A topic overview of RLHF: how human comparisons become preference data, how reward models and cautious optimization steer assistant behavior, why PPO and DPO represent different engineering philosophies, and where feedback loops can fail.

Transcript

MayaA reviewer at a healthcare scheduling company opens two draft replies from the same customer-support model. One answer calmly says, “I can help book a visit, but I can’t diagnose chest pain.” The other confidently gives medical advice. The reviewer circles the safer answer, and that small choice becomes training signal.

LeoSo the model is not being handed a perfect rulebook. It is watching which behavior people prefer when the stakes are real.

MayaExactly. That is the central move in reinforcement learning from human feedback. Human comparisons are turned into a steering signal, and then the model is nudged toward answers people judge as more useful, honest, and safe.

LeoThis is a big shift from the topic we just left. LoRA, quantization-aware fine-tuning, and continual learning were about adapting a model’s skills efficiently. Here we are shaping behavior after the model already knows a lot.

MayaRight. Fine-tuning can teach a model the house style or a task format. RLHF asks a harder question: when many answers are plausible, which one should the assistant choose?

LeoPlain language version: it is like teaching by preference, not by answer key.

MayaYes. A normal supervised dataset says, “copy this target answer.” Human feedback says, “given these candidate answers, this one is better for the situation.” The system then learns the pattern behind those preferences.

LeoAnd the acronym can make it sound more mysterious than it is. Reinforcement learning from human feedback means learning from human judgments about behavior, then using an optimization loop to make preferred behavior more likely.

MayaA useful map has four landmarks. The feedback bench is where people compare outputs. The preference mirror is the dataset of chosen and rejected answers. The reward compass is a model trained to score new answers by predicted human preference. The drift fence keeps optimization from pushing the language model into strange territory.

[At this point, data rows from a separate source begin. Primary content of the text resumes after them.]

-- ==== Sys2Proof/Laws/State.lean ====
section
/-! SUPPORT. One lemma per field per primitive update of the state, each true by definition, so that no proof unfolds an
update to read a field. -/

namespace Sys2Proof.Machine

variable (s : State)

/-! `jumpTo`. -/

@[simp] theorem jumpTo_params (target : Addr12) : (jumpTo target s).params = s.params := rfl
@[simp] theorem jumpTo_a (target : Addr12) : (jumpTo target s).a = s.a := rfl
@[simp] theorem jumpTo_ram (target : Addr12) : (jumpTo target s).ram = s.ram := rfl
@[simp] theorem jumpTo_rb (target : Addr12) : (jumpTo target s).rb = s.rb := rfl
@[simp] theorem jumpTo_pc (target : Addr12) : (jumpTo target s).pc = target := rfl
@[simp] theorem jumpTo_mbf (target : Addr12) : (jumpTo target s).mbf = s.mbf := rfl
@[simp] theorem jumpTo_c (target : Addr12) : (jumpTo target s).c = s.c := rfl
@[simp] theorem jumpTo_ac (target : Addr12) : (jumpTo target s).ac = s.ac := rfl
@[simp] theorem jumpTo_f0 (target : Addr12) : (jumpTo target s).f0 = s.f0 := rfl
@[simp] theorem jumpTo_f1 (target : Addr12) : (jumpTo target s).f1 = s.f1 := rfl
@[simp] theorem jumpTo_sp (target : Addr12) : (jumpTo target s).sp = s.sp := rfl
@[simp] theorem jumpTo_t (target : Addr12) : (jumpTo target s).t = s.t := rfl
@[simp] theorem jumpTo_tf (target : Addr12) : (jumpTo target s).tf = s.tf := rfl
@[simp] theorem jumpTo_tmode (target : Addr12) : (jumpTo target s).tmode = s.tmode := rfl
@[simp] theorem jumpTo_presc (target : Addr12) : (jumpTo target s).presc = s.presc := rfl
@[simp] theorem jumpTo_t1Prev (target : Addr12) : (jumpTo target s).t1Prev = s.t1Prev := rfl
@[simp] theorem jumpTo_ieExt (target : Addr12) : (jumpTo target s).ieExt = s.ieExt := rfl
@[simp] theorem jumpTo_ieTcnt (target : Addr12) : (jumpTo target s).ieTcnt = s.ieTcnt := rfl
@[simp] theorem jumpTo_iip (target : Addr12) : (jumpTo target s).iip = s.iip := rfl
@[simp] theorem jumpTo_tirq (target : Addr12) : (jumpTo target s).tirq = s.tirq := rfl
@[simp] theorem jumpTo_latchBus (target : Addr12) : (jumpTo target s).latchBus = s.latchBus := rfl
@[simp] theorem jumpTo_latchP1 (target : Addr12) : (jumpTo target s).latchP1 = s.latchP1 := rfl
@[simp] theorem jumpTo_latchP2 (target : Addr12) : (jumpTo target s).latchP2 = s.latchP2 := rfl
@[simp] theorem jumpTo_busDriven (target : Addr12) : (jumpTo target s).busDriven = s.busDriven := rfl
@[simp] theorem jumpTo_exp4 (target : Addr12) : (jumpTo target s).exp4 = s.exp4 := rfl
@[simp] theorem jumpTo_exp5 (target : Addr12) : (jumpTo target s).exp5 = s.exp5 := rfl
@[simp] theorem jumpTo_exp6 (target : Addr12) : (jumpTo target s).exp6 = s.exp6 := rfl
@[simp] theorem jumpTo_exp7 (target : Addr12) : (jumpTo target s).exp7 = s.exp7 := rfl
@[simp] theorem jumpTo_t0Clk (target : Addr12) : (jumpTo target s).t0Clk = s.t0Clk := rfl
@[simp] theorem jumpTo_xram (target : Addr12) : (jumpTo target s).xram = s.xram := rfl
@[simp] theorem jumpTo_prog (target : Addr12) : (jumpTo target s).prog = s.prog := rfl
@[simp] theorem jumpTo_inputs (target : Addr12) : (jumpTo target s).inputs = s.inputs := rfl
@[simp] theorem jumpTo_draws (target : Addr12) : (jumpTo target s).draws = s.draws := rfl
@[simp] theorem jumpTo_shown (target : Addr12) : (jumpTo target s).shown = s.shown := rfl

/-! `advance`. -/

@[simp] theorem advance_params (len : Nat) : (advance len s).params = s.params := rfl
@[simp] theorem advance_a (len : Nat) : (advance len s).a = s.a := rfl
@[simp] theorem advance_ram (len : Nat) : (advance len s).ram = s.ram := rfl
@[simp] theorem advance_rb (len : Nat) : (advance len s).rb = s.rb := rfl
@[simp] theorem advance_pc (len : Nat) : (advance len s).pc = npc len s := rfl
@[simp] theorem advance_mbf (len : Nat) : (advance len s).mbf = s.mbf := rfl
@[simp] theorem advance_c (len : Nat) : (advance len s).c = s.c := rfl
@[simp] theorem advance_ac (len : Nat) : (advance len s).ac = s.ac := rfl
@[simp] theorem advance_f0 (len : Nat) : (advance len s).f0 = s.f0 := rfl
@[simp] theorem advance_f1 (len : Nat) : (advance len s).f1 = s.f1 := rfl
@[simp] theorem advance_sp (len : Nat) : (advance len s).sp = s.sp := rfl
@[simp] theorem advance_t (len : Nat) : (advance len s).t = s.t := rfl
@[simp] theorem advance_tf (len : Nat) : (advance len s).tf = s.tf := rfl
@[simp] theorem advance_tmode (len : Nat) : (advance len s).tmode = s.tmode := rfl
@[simp] theorem advance_presc (len : Nat) : (advance len s).presc = s.presc := rfl
@[simp] theorem advance_t1Prev (len : Nat) : (advance len s).t1Prev = s.t1Prev := rfl
@[simp] theorem advance_ieExt (len : Nat) : (advance len s).ieExt = s.ieExt := rfl
@[simp] theorem advance_ieTcnt (len : Nat) : (advance len s).ieTcnt = s.ieTcnt := rfl
@[simp] theorem advance_iip (len : Nat) : (advance len s).iip = s.iip := rfl
@[simp] theorem advance_tirq (len : Nat) : (advance len s).tirq = s.tirq := rfl
@[simp] theorem advance_latchBus (len : Nat) : (advance len s).latchBus = s.latchBus := rfl
@[simp] theorem advance_latchP1 (len : Nat) : (advance len s).latchP1 = s.latchP1 := rfl
@[simp] theorem advance_latchP2 (len : Nat) : (advance len s).latchP2 = s.latchP2 := rfl
@[simp] theorem advance_busDriven (len : Nat) : (advance len s).busDriven = s.busDriven := rfl
@[simp] theorem advance_exp4 (len : Nat) : (advance len s).exp4 = s.exp4 := rfl
@[simp] theorem advance_exp5 (len : Nat) : (advance len s).exp5 = s.exp5 := rfl
@[simp] theorem advance_exp6 (len : Nat) : (advance len s).exp6 = s.exp6 := rfl
@[simp] theorem advance_exp7 (len : Nat) : (advance len s).exp7 = s.exp7 := rfl
@[simp] theorem advance_t0Clk (len : Nat) : (advance len s).t0Clk = s.t0Clk := rfl
@[simp] theorem advance_xram (len : Nat) : (advance len s).xram = s.xram := rfl
@[simp] theorem advance_prog (len : Nat) : (advance len s).prog = s.prog := rfl
@[simp] theorem advance_inputs (len : Nat) : (advance len s).inputs = s.inputs := rfl
@[simp] theorem advance_draws (len : Nat) : (advance len s).draws = s.draws := rfl
@[simp] theorem advance_shown (len : Nat) : (advance len s).shown = s.shown := rfl

/-! `writeRam`. -/

@[simp] theorem writeRam_params (k : Nat) (v : Byte) : (writeRam k v s).params = s.params := rfl
@[simp] theorem writeRam_a (k : Nat) (v : Byte) : (writeRam k v s).a = s.a := rfl
@[simp] theorem writeRam_ram (k : Nat) (v : Byte) : (writeRam k v s).ram = Memory.write .ram s.ram k v := rfl
@[simp] theorem writeRam_rb (k : Nat) (v : Byte) : (writeRam k v s).rb = s.rb := rfl
@[simp] theorem writeRam_pc (k : Nat) (v : Byte) : (writeRam k v s).pc = s.pc := rfl
@[simp] theorem writeRam_mbf (k : Nat) (v : Byte) : (writeRam k v s).mbf = s.mbf := rfl
@[simp] theorem writeRam_c (k : Nat) (v : Byte) : (writeRam k v s).c = s.c := rfl
@[simp] theorem writeRam_ac (k : Nat) (v : Byte) : (writeRam k v s).ac = s.ac := rfl
@[simp] theorem writeRam_f0 (k : Nat) (v : Byte) : (writeRam k v s).f0 = s.f0 := rfl
@[simp] theorem writeRam_f1 (k : Nat) (v : Byte) : (writeRam k v s).f1 = s.f1 := rfl
@[simp] theorem writeRam_sp (k : Nat) (v : Byte) : (writeRam k v s).sp = s.sp := rfl
@[simp] theorem writeRam_t (k : Nat) (v : Byte) : (writeRam k v s).t = s.t := rfl
@[simp] theorem writeRam_tf (k : Nat) (v : Byte) : (writeRam k v s).tf = s.tf := rfl
@[simp] theorem writeRam_tmode (k : Nat) (v : Byte) : (writeRam k v s).tmode = s.tmode := rfl
@[simp] theorem writeRam_presc (k : Nat) (v : Byte) : (writeRam k v s).presc = s.presc := rfl
@[simp] theorem writeRam_t1Prev (k : Nat) (v : Byte) : (writeRam k v s).t1Prev = s.t1Prev := rfl
@[simp] theorem writeRam_ieExt (k : Nat) (v : Byte) : (writeRam k v s).ieExt = s.ieExt := rfl
@[simp] theorem writeRam_ieTcnt (k : Nat) (v : Byte) : (writeRam k v s).ieTcnt = s.ieTcnt := rfl
@[simp] theorem writeRam_iip (k : Nat) (v : Byte) : (writeRam k v s).iip = s.iip := rfl
@[simp] theorem writeRam_tirq (k : Nat) (v : Byte) : (writeRam k v s).tirq = s.tirq := rfl
@[simp] theorem writeRam_latchBus (k : Nat) (v : Byte) : (writeRam k v s).latchBus = s.latchBus := rfl
@[simp] theorem writeRam_latchP1 (k : Nat) (v : Byte) : (writeRam k v s).latchP1 = s.latchP1 := rfl
@[simp] theorem writeRam_latchP2 (k : Nat) (v : Byte) : (writeRam k v s).latchP2 = s.latchP2 := rfl
@[simp] theorem writeRam_busDriven (k : Nat) (v : Byte) : (writeRam k v s).busDriven = s.busDriven := rfl
@[simp] theorem writeRam_exp4 (k : Nat) (v : Byte) : (writeRam k v s).exp4 = s.exp4 := rfl
@[simp] theorem writeRam_exp5 (k : Nat) (v : Byte) : (writeRam k v s).exp5 = s.exp5 := rfl
@[simp] theorem writeRam_exp6 (k : Nat) (v : Byte) : (writeRam k v s).exp6 = s.exp6 := rfl
@[simp] theorem writeRam_exp7 (k : Nat) (v : Byte) : (writeRam k v s).exp7 = s.exp7 := rfl
@[simp] theorem writeRam_t0Clk (k : Nat) (v : Byte) : (writeRam k v s).t0Clk = s.t0Clk := rfl
@[simp] theorem writeRam_xram (k : Nat) (v : Byte) : (writeRam k v s).xram = s.xram := rfl
@[simp] theorem writeRam_prog (k : Nat) (v : Byte) : (writeRam k v s).prog = s.prog := rfl
@[simp] theorem writeRam_inputs (k : Nat) (v : Byte) : (writeRam k v s).inputs = s.inputs := rfl
@[simp] theorem writeRam_draws (k : Nat) (v : Byte) : (writeRam k v s).draws = s.draws := rfl
@[simp] theorem writeRam_shown (k : Nat) (v : Byte) : (writeRam k v s).shown = s.shown := rfl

LeoI like the drift fence. In deployment, the scary failure is not only a bad answer. It is a model that discovers a weird shortcut because the reward signal is easier to satisfy than the real goal.

MayaThat is why experts treat RLHF as a control system, not as magic alignment dust. You have humans, instructions for reviewers, a learned proxy for preference, an optimizer, a reference model, and evaluation after the update.

LeoLet’s ground it in the healthcare scheduling company, because that is where this topic will keep returning. The company wants the assistant to schedule visits, answer policy questions, refuse unsafe medical advice, and say when it is uncertain.

MayaAnd different reviewers may value different things. A nurse may reward caution. A support lead may reward fast resolution. A compliance reviewer may reward policy language. RLHF compresses those judgments into a training signal, so the design of the feedback process matters enormously.

LeoThe source list for this topic reflects that pipeline. PPO gives us one cautious way to update a policy. Summarization with human feedback shows why human preference can beat simple reference matching. Instruction-following work turns the recipe into assistant behavior.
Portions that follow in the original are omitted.